Member of the Montana Senate from the 9th district
- In office January 5, 2015 – January 7, 2019
- Preceded by: Rick Ripley
- Succeeded by: Bruce Gillespie

Member of the Montana Senate from the 14th district
- In office January 3, 2011 – January 5, 2015
- Preceded by: Jerry Black
- Succeeded by: Kris Hansen

Member of the Montana House of Representatives from the 27th district
- In office January 3, 2005 – January 3, 2011
- Preceded by: Scott Sales
- Succeeded by: Rob Cook

Personal details
- Born: December 2, 1962 (age 63) Helena, Montana
- Party: Republican
- Spouse: Carole
- Alma mater: Montana State University
- Occupation: Business owner

= Llew Jones =

American politician

Llewelyn E. Jones (born December 2, 1962) is a Republican member of the Montana Legislature. He has served four terms in the Montana Senate and seven in the Montana House of Representatives.

Jones was first elected in 2004 to House District 27 which covers Pondera County and surrounding area. He narrowly defeated Democrat Norman Ballantyne with 52% of the vote. In 2006 and 2008 he ran unopposed.

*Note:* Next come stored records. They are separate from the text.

-- ==== Sys2Proof/Machine/Regs.lean ====
section
/-!
DEFINITION. The register map of the module: the name and BAR0 offset of every register (R13, Table 0.3 and the register
map of each block) and its fields with bits, access code (R17) and reset (R20), taken from the register tables of the spec,
block by block. A reserved bit belongs to no field.
-/

namespace Sys2Proof.Machine

/-- The access codes of Table 0.4. -/
inductive Access where
  | ro | rw | w1c | wo | st
  deriving DecidableEq, Repr

/-- The Reset column (R20): a value, a board strap, a value of the configuration image, or a number fixed per device. -/
inductive ResetVal where
  | val (v : Nat)
  | strap
  | image
  | fixed
  deriving DecidableEq, Repr

/-- A field: register offset, bits [hi:lo], access and reset. -/
structure Field where
  off   : Nat
  hi    : Nat
  lo    : Nat
  acc   : Access
  reset : ResetVal
  deriving DecidableEq, Repr

/-- A register or a family of registers: `count` at `stride`, each repeated `count2` times at `stride2`; the fields are
those of its first member. -/
structure RegRow where
  name    : String
  off     : Nat
  count   : Nat
  stride  : Nat
  count2  : Nat
  stride2 : Nat
  fields  : List Field
  deriving DecidableEq, Repr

In 2010 he was elected to Senate District 14, which included five counties: Chouteau, Glacier, Liberty, Pondera, and Toole. Redistricting caused roughly the same area to be represented by Senate District 9 in the 2014 election. Jones contested the seat against David Brownell winning with 5,647 votes to 1,801 votes.

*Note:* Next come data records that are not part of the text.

-- ==== Sys2Proof/Machine/State.lean ====
section
/-!
DEFINITION. The state of the module as plain data: the registers of BAR0, the memory tiers, the loaded plan, the records
that the launchers, arrays, engines, link units and the control dies keep while it runs, what survives reset, and the queue
of commands that wait. A quantity that the spec shows in a register field is held there and nowhere else.
-/

namespace Sys2Proof.Machine

/-- Why a step can stop. No meaning of this model raises it: the spec gives every command of the table an effect, or none
when its condition does not hold (log entry 1). Safe: a stop proves nothing about the module. -/
inductive Fault where
  /-- Raised by no one; kept so that the interface has a reason type. Safe. -/
  | none
  deriving DecidableEq, Repr

/-- Why a command has no meaning. -/
inductive Refusal where
  /-- Raised by exec for a command whose meaning is not written. Safe: it proves nothing about the module. -/
  | notModelled (mnemonic : String)
  deriving DecidableEq, Repr

/-! ### Launches, units and sync objects -/

/-- The flags of a sync object (R144) and whether it has failed (R446). -/
structure SyncFlags where
  host   : Bool
  imp    : Bool
  pass   : Bool
  failed : Bool
  deriving DecidableEq, Repr

/-- A signal on its way: effect boundary, object, amount (R134, R146). -/
structure Signal where
  effect : Nat
  object : Nat
  amount : Nat
  deriving DecidableEq, Repr

/-- The counts of one op so far: tensor id, output format code, and the five classes of Table 2.10 (R63). -/
structure OpCount where
  tensorId : Nat
  fmt      : Nat
  counts   : List Nat
  deriving DecidableEq, Repr

/-- What the module keeps of one launch: `counted` is the boundary up to which own slip has been counted (R142), `causes` the
own slip by cause, `attempt` rises with each restart (R147), `poisoned` records a read of a poisoned frond (R190). -/
structure LaunchRun where
  issued    : Bool
  issueSlot : Nat
  slip      : Nat
  ownSlip   : Nat
  counted   : Nat
  causes    : List Nat
  completed : Bool
  doneSlot  : Nat
  isVoid    : Bool
  passed    : Bool
  released  : Bool
  signalled : Bool
  poisoned  : Bool
  ops       : List OpCount
  deriving DecidableEq, Repr

/-- A launch that has not issued. -/
def LaunchRun.fresh : LaunchRun :=
  ⟨false, 0, 0, 0, 0, List.replicate 8 0, false, 0, false, false, false, false, false, []⟩

/-- A unit: the launch in its waiting place, the boundary from which the place is seen empty, and the launch it runs with the
progress of that launch in elements of its own kind (R135). -/
structure UnitRun where
  waiting  : Option Nat
  freeFrom : Nat
  running  : Option Nat
  progress : Nat
  deriving DecidableEq, Repr

/-- A unit with nothing to run. -/
def UnitRun.idle : UnitRun := ⟨none, 0, none, 0⟩

/-- A pass: whether it has been discarded and waits for its restart boundary, from which boundary it was stopped, the stop
intervals that its timeouts leave out (R148), whether it is aborted (R233). -/
structure PassRun where
  stopped   : Bool
  stopFrom  : Nat
  restartAt : Nat
  pauses    : List (Nat × Nat)
  aborted   : Bool
  deriving DecidableEq, Repr

/-- A pass that has not begun. -/
def PassRun.fresh : PassRun := ⟨false, 0, 0, [], false⟩

/-- An accumulator bank with its check lines (R80, R84): entries by 128 × row + column; `n` groups since the last clear,
`red` the reduction length, `steps` feed steps since the last drain and at
the last intermediate check, the conditions of R86 so far, and the tiles that
accumulated into it. The check cells hold the signed and the magnitude accumulator, and the exact sums of R86. -/
structure Bank where
  n      : Nat
  red    : Nat
  steps  : Nat
  checked : Nat
  intEq  : Bool
  aScale : Option Nat
  bScale : Option Nat
  entry  : FMap Word32
  rowX   : FMap Word32
  rowN   : FMap Word32
  colX   : FMap Word32
  colN   : FMap Word32
  rowE   : FMap Int
  colE   : FMap Int
  tiles  : List Nat
  deriving DecidableEq, Repr

/-- A cleared bank. -/
def Bank.clear : Bank := ⟨0, 0, 0, 0, true, none, none, [], [], [], [], [], [], [], []⟩

/-- An array: issue level, its tile's feed step, tiles whose banks wait for their drain, tiles to run again (R89), tiles
that have released their outputs, the slot of its last feed step, and a forced mismatch with its line (R109). -/
structure ArrayRun where
  level     : Nat
  feeding   : Option Nat
  step      : Nat
  drains    : List Nat
  rerun     : List Nat
  ready     : List Nat
  lastFeed  : Nat
  gapFrom   : Nat
  inject    : Option Bool
  heldTest  : Bool
  dummies   : Nat
  deriving DecidableEq, Repr

/-- An idle array. -/
def ArrayRun.idle : ArrayRun := ⟨0, none, 0, [], [], [], 0, 0, none, false, 0⟩

/-- A row of a batch queue: its place in the queue area, request id, result slot and acceptance slot (R100, R325). -/
structure QueueRow where
  entry   : Nat
  request : Word
  slot    : Nat
  accept  : Nat
  deriving DecidableEq, Repr

/-- A batch that runs: its rows, its array, the boundary that stands as its anchor, the launches still to complete. -/
structure BatchRun where
  number  : Nat
  rows    : List QueueRow
  array   : Nat
  anchor  : Nat
  resultDone : Bool
  done    : Bool
  deriving DecidableEq, Repr

/-- A batch queue: rows waiting, requests whose row copy is under way, batches launched since plan load, batches that run,
and how far the current batch condition has been counted. -/
structure QueueRun where
  rows    : List QueueRow
  copying : List QueueRow
  count   : Nat
  counted : Nat
  batches : List BatchRun
  deriving DecidableEq, Repr

/-- An empty queue. -/
def QueueRun.empty : QueueRun := ⟨[], [], 0, 0, []⟩

/-- The launch and sync state beyond the LCH registers. `base` is the slot from which the next anchor is planned (R138);
`anchors` holds slot + 1 of each anchor set, by 65,536 × iteration + anchor; launches and their runs go by launch key. -/
structure LchState where
  skipped  : Bool
  iter     : Nat
  next     : Nat
  base     : Nat
  anchors  : FMap Nat
  runs     : FMap LaunchRun
  passes   : FMap PassRun
  units    : FMap UnitRun
  flags    : FMap SyncFlags
  signals  : List Signal
  stopFrom : Nat
  pauses   : List (Nat × Nat)
  holdEnd  : Nat
  clearReq : Bool
  numClear : Bool
  seals    : FMap Nat
  refFault : Bool
  deriving DecidableEq, Repr

/-- No plan has run. -/
def LchState.init : LchState :=
  ⟨false, 0, 0, 0, [], [], [], [], [], [], 0, [], 0, false, false, [], false⟩

/-- The array and engine state: arrays by flat index, banks by 4 × array + bank, vector registers by
65,536 × core + 512 × register + lane, fenced vector engines, tile lists that wait for a restart by array. -/
structure ArrState where
  arrays   : FMap ArrayRun
  banks    : FMap Bank
  vregs    : FMap Word32
  veFenced : FMap Bool
  restarts : FMap (List Nat)
  queues   : FMap QueueRun
  deriving DecidableEq, Repr

/-- Nothing fed. -/
def ArrState.init : ArrState := ⟨[], [], [], [], [], []⟩

/-! ### The host side -/

/-- A step report that waits for its slot: n and the payload (R331). -/
structure Report where
  n       : Nat
  payload : List Byte
  deriving DecidableEq, Repr

/-- What the module has sent: an MSI-X message (R332), a message into the chain on a port, a link-level item on a Serros port (kind
code, value, 64-bit content), a reply on the rack path, the data of a host read, an in-band interrupt on
I3C. -/
inductive Sent where
  | msix (vector : Nat)
  | message (port : Option Nat) (m : ChainMsg)
  | link (port kind value : Nat) (content : Word)
  | rack (bytes : List Byte)
  | hostRead (bytes : List Byte)
  | ibi
  deriving DecidableEq, Repr

/-- Interrupt spacing (vectors whose interval runs, vectors with a message that waits), step reports that wait, the command that
is pending (1 LOAD waits for DEVICE_READY and chain addressing, 5 END waits for steps in flight), the SHAKE256 measure of the
loaded plan image (Table 16.6), and log2 of the BAR4 size (Table 12.2). -/
structure HostState where
  irqOpen : FMap Bool
  irqWait : FMap Bool
  reports : List Report
  cmd     : Option Nat
  planHash : List Byte
  bar4    : Nat
  deriving DecidableEq, Repr

/-- Nothing waits; BAR4 has its default size of 64 GiB. -/
def HostState.init : HostState := ⟨[], [], [], none, [], 36⟩

/-! ### The chain -/

/-- A message sent and not yet acknowledged, with the slot of its last sending (R247). -/
structure Unacked where
  dest   : Nat
  seq    : Nat
  sent   : Nat
  msg    : ChainMsg
  deriving DecidableEq, Repr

Due to term limits in Montana, Jones was unable to seek Senate re-election in 2018. However he was eligible to run for the Montana House of Representatives. Redistricting caused him to seek the position in House District 18. He ran unopposed in 2018, 2020 and 2022. In 2024 he was challenged by David Arends. Jones won 73% of the vote. Jones was appointed Chair of the House Appropriations Committee in 2025. Due to term limits, Jones will not be able to seek re-election to the House in the 2026 elections.

Jones holds an MS in Economics from Montana State University.